** Data follows **

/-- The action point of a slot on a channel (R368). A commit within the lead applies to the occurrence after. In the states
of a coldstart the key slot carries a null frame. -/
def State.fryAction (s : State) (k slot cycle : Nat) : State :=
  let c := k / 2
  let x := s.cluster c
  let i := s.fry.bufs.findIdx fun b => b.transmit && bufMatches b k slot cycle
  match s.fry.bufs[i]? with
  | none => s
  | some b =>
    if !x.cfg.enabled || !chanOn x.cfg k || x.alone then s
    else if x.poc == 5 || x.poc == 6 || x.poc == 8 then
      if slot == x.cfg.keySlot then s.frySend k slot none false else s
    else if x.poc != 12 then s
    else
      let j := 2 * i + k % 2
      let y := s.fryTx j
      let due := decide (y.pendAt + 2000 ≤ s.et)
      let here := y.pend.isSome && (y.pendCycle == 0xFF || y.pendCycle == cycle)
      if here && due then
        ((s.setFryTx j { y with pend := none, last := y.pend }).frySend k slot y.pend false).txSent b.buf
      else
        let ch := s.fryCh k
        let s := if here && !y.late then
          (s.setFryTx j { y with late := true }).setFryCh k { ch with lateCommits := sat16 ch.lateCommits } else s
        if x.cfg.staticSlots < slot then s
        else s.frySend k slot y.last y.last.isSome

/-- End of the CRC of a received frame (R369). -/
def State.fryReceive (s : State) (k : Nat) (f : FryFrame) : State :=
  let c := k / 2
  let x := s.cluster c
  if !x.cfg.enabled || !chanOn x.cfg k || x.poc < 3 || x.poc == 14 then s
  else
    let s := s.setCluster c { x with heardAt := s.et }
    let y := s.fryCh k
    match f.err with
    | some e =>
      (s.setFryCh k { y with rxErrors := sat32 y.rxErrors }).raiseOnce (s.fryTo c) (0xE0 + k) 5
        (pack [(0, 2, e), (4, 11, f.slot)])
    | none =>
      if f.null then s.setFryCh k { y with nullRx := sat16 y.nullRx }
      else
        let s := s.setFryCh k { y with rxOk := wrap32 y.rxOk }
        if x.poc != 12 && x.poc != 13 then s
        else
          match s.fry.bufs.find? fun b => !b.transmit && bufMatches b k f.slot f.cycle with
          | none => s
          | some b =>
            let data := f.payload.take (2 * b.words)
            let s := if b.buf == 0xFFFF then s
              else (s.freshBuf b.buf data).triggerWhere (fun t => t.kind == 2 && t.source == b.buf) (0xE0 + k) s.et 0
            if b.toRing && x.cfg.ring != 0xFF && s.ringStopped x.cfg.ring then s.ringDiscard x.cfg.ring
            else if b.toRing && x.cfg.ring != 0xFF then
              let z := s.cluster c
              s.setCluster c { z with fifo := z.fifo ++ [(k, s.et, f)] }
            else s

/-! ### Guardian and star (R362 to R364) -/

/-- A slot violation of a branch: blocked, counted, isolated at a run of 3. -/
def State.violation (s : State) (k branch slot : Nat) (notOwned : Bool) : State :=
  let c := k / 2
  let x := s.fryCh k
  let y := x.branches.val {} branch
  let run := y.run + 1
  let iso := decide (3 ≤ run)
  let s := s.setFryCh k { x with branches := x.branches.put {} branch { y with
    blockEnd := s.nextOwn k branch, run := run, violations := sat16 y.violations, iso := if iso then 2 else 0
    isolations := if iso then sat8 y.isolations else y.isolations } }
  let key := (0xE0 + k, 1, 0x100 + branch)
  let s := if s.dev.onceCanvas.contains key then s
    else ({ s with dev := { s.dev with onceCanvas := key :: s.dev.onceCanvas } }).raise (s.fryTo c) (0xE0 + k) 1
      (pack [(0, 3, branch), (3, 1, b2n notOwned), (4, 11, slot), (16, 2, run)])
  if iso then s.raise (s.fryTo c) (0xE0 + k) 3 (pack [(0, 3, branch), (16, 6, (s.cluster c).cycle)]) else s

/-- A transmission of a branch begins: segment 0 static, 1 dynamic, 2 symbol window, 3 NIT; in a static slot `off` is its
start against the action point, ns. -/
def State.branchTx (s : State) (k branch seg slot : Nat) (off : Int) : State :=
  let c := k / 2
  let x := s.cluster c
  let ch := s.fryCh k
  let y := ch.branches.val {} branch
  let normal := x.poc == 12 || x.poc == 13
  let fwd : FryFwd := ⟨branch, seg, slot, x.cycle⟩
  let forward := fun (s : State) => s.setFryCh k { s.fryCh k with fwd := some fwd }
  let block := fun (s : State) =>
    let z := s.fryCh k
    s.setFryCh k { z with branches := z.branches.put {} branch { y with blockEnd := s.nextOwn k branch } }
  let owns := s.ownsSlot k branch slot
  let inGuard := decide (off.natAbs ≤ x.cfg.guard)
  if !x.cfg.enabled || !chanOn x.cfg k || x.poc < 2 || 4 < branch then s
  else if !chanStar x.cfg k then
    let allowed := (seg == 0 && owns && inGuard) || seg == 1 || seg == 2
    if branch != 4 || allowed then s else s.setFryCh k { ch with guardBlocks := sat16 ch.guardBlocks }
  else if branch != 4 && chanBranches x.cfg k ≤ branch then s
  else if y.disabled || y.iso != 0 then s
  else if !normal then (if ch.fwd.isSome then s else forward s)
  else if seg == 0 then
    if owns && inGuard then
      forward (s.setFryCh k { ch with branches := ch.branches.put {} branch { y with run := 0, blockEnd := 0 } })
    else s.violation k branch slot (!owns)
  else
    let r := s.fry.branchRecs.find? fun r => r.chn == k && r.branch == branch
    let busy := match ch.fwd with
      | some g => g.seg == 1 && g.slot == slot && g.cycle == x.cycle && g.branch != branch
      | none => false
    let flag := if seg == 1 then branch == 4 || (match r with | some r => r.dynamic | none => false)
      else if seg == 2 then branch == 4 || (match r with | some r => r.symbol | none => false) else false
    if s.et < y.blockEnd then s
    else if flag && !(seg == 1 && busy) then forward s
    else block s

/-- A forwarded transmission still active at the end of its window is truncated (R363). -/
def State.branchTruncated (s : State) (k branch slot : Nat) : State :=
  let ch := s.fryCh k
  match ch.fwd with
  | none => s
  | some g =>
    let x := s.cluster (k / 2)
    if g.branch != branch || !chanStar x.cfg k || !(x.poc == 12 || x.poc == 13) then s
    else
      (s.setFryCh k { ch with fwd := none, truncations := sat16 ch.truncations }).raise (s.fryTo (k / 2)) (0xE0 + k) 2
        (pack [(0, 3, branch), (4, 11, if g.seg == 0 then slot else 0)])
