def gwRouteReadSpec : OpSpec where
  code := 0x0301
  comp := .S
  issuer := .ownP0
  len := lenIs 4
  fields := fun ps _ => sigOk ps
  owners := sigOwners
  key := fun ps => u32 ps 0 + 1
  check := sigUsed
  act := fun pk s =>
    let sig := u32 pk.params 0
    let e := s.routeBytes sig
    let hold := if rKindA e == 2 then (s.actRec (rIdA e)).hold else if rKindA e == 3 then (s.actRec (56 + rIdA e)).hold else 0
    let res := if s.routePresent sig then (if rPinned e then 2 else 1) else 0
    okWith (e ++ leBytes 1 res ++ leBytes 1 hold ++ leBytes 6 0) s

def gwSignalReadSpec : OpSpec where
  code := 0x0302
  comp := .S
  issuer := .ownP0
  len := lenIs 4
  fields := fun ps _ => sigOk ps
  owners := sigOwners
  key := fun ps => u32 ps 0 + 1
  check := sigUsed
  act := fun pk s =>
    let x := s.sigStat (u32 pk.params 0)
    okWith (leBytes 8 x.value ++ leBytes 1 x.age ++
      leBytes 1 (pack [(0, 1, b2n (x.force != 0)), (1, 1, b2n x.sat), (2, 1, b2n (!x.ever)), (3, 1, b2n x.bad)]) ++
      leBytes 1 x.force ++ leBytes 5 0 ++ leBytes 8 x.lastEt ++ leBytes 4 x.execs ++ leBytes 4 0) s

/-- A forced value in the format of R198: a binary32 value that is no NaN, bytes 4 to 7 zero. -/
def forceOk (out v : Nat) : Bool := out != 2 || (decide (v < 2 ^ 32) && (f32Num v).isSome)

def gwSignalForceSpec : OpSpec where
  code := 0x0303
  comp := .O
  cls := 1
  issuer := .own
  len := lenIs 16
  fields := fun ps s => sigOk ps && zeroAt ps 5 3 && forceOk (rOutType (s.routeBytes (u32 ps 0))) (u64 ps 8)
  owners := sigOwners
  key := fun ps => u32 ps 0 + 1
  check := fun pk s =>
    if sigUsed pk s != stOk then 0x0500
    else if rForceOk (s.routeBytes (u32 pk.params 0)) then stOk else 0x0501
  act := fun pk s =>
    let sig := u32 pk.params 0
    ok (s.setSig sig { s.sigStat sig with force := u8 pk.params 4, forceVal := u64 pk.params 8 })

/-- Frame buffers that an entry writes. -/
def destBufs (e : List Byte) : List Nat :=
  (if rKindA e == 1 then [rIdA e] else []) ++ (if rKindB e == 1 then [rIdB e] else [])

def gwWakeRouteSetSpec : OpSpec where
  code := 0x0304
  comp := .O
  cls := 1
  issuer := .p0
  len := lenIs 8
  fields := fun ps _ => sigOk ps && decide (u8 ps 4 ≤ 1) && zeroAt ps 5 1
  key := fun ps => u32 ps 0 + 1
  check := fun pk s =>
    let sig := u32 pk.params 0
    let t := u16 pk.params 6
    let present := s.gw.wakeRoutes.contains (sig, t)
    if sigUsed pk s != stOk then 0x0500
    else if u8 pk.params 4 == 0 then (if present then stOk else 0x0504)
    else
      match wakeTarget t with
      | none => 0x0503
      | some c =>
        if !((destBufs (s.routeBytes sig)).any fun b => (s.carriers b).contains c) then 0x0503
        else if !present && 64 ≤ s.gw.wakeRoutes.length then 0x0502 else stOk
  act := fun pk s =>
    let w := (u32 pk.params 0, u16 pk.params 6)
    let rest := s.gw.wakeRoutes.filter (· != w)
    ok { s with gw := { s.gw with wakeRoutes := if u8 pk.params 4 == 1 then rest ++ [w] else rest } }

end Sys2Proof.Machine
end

** End of Data **
** Data follows **

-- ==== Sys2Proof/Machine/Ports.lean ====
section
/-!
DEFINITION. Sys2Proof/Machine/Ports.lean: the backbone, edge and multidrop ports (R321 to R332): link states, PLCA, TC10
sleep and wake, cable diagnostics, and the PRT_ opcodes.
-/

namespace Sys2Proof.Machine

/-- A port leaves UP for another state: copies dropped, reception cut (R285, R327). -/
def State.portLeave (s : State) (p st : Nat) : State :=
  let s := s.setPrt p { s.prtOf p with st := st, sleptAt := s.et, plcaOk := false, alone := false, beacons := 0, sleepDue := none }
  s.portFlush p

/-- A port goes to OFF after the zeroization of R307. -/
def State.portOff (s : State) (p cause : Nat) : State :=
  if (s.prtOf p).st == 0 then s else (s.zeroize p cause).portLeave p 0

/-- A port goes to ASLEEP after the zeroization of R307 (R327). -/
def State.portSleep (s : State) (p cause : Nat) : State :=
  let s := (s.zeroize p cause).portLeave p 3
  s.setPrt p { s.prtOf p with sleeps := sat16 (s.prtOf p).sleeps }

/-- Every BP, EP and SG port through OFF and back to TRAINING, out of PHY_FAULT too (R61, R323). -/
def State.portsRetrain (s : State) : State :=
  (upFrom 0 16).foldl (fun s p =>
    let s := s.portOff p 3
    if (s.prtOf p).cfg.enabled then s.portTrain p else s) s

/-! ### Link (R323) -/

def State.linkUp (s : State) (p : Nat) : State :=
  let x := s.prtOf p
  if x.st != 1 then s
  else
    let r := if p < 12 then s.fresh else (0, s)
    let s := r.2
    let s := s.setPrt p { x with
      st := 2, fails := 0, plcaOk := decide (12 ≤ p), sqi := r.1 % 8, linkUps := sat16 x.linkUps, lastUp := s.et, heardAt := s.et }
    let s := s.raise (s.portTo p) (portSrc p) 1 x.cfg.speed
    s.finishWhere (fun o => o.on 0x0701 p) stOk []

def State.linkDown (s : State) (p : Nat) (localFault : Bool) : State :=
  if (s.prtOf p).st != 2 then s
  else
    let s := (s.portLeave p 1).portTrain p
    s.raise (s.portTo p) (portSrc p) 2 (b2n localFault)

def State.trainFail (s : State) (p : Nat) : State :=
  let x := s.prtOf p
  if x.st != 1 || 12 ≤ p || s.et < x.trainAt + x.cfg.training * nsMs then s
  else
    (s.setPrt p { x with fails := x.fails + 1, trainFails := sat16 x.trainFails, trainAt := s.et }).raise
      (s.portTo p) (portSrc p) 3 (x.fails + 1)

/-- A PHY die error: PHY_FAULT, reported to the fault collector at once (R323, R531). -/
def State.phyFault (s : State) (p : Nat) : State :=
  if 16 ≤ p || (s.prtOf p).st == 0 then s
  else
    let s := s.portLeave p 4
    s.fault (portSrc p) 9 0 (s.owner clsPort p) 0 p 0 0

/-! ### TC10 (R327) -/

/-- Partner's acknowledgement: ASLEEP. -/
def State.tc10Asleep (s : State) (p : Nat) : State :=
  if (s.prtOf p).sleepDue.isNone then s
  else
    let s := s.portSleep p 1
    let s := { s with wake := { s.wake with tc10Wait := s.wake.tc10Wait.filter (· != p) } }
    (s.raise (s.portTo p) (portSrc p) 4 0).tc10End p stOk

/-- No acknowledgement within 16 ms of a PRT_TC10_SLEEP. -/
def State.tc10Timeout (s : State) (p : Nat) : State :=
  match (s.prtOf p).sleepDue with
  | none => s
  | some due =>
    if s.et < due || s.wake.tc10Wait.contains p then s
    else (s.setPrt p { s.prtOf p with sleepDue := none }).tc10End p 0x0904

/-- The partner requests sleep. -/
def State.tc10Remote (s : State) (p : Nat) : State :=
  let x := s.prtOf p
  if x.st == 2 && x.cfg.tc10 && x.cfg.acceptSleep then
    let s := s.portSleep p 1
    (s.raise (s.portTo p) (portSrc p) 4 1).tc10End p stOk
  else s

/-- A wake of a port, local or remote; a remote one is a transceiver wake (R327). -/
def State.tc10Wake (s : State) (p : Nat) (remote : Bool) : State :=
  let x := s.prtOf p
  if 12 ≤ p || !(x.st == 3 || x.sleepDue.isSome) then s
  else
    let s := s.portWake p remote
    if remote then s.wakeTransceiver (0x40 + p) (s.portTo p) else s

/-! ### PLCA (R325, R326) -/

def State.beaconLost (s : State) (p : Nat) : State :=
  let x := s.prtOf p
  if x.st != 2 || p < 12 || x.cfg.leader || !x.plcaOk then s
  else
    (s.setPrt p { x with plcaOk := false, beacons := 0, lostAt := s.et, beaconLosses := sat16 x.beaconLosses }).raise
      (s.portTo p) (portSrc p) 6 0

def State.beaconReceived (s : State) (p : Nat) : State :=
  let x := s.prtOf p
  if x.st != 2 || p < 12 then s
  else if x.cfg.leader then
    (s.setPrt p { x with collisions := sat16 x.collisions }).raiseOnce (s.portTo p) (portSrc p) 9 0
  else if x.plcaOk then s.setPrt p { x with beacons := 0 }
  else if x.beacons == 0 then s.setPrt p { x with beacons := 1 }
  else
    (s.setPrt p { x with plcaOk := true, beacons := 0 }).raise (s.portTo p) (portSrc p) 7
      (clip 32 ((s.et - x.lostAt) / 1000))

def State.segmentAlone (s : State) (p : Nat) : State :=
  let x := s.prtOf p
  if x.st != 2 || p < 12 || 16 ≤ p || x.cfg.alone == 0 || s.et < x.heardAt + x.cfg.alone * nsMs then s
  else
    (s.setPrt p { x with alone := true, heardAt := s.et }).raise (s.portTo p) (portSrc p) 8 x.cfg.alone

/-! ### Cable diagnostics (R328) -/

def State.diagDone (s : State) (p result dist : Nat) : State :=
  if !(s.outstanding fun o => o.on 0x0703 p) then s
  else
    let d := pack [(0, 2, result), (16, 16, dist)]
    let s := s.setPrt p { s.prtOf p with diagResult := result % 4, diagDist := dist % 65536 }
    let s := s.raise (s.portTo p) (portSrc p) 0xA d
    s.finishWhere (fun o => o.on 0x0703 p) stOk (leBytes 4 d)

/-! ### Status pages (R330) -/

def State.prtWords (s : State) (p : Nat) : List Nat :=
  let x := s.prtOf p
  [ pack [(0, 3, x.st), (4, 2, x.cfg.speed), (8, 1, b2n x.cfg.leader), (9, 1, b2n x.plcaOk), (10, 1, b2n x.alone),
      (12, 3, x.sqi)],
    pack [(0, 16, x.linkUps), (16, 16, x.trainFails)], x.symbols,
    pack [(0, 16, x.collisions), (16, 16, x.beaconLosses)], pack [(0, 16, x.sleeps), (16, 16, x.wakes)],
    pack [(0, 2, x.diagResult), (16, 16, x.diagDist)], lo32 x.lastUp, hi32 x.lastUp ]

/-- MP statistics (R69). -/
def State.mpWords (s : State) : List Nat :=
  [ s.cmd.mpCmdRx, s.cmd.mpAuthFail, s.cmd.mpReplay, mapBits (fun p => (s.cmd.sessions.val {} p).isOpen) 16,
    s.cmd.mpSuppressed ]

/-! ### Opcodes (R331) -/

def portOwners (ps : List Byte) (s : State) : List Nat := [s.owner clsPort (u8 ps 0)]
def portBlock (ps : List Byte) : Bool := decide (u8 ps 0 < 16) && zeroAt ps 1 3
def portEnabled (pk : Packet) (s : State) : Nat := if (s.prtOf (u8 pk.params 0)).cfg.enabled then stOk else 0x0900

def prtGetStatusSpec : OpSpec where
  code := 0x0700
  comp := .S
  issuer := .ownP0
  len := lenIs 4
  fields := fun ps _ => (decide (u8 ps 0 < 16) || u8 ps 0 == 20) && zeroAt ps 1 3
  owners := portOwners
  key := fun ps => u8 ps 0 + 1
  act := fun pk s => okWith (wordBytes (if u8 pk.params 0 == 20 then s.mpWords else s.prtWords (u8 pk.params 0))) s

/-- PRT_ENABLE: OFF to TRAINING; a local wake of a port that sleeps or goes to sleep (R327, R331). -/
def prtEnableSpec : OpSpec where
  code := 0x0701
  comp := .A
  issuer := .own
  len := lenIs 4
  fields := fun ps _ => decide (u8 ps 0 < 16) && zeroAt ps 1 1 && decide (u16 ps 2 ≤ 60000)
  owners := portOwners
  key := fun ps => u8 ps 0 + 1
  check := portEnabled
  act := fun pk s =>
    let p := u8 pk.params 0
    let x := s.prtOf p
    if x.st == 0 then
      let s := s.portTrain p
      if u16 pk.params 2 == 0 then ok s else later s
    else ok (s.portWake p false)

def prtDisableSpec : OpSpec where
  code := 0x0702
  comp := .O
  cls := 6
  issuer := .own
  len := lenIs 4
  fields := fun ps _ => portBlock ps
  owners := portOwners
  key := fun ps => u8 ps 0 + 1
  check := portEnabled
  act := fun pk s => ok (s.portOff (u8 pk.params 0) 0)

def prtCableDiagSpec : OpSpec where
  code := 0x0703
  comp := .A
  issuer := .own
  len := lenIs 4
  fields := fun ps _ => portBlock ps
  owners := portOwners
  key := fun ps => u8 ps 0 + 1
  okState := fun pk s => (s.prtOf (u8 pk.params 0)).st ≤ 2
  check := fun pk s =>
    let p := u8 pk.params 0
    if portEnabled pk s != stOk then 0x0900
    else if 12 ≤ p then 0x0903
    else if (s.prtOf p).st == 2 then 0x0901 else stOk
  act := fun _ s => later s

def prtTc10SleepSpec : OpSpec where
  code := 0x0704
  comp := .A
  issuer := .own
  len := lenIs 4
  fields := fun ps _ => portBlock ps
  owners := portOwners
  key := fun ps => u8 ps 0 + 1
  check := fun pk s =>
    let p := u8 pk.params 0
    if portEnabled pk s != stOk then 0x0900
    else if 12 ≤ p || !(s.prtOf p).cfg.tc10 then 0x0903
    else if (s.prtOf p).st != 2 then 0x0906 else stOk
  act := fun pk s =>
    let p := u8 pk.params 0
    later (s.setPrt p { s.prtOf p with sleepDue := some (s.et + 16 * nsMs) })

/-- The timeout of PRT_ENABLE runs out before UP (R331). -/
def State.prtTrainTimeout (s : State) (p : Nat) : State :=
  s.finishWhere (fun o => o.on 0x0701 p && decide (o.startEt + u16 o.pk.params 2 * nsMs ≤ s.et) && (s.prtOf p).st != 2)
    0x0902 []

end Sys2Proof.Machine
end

** End of Data **

Once the line with "let d := pack" is found in the records above, print exactly that line and every line after it through the line with "def State.mpWords (s".

## Task output
    let d := pack [(0, 2, result), (16, 16, dist)]
    let s := s.setPrt p { s.prtOf p with diagResult := result % 4, diagDist := dist % 65536 }
    let s := s.raise (s.portTo p) (portSrc p) 0xA d
    s.finishWhere (fun o => o.on 0x0703 p) stOk (leBytes 4 d)

/-! ### Status pages (R330) -/

def State.prtWords (s : State) (p : Nat) : List Nat :=
  let x := s.prtOf p
  [ pack [(0, 3, x.st), (4, 2, x.cfg.speed), (8, 1, b2n x.cfg.leader), (9, 1, b2n x.plcaOk), (10, 1, b2n x.alone),
      (12, 3, x.sqi)],
    pack [(0, 16, x.linkUps), (16, 16, x.trainFails)], x.symbols,
    pack [(0, 16, x.collisions), (16, 16, x.beaconLosses)], pack [(0, 16, x.sleeps), (16, 16, x.wakes)],
    pack [(0, 2, x.diagResult), (16, 16, x.diagDist)], lo32 x.lastUp, hi32 x.lastUp ]

/-- MP statistics (R69). -/
def State.mpWords (s : State) : List Nat :=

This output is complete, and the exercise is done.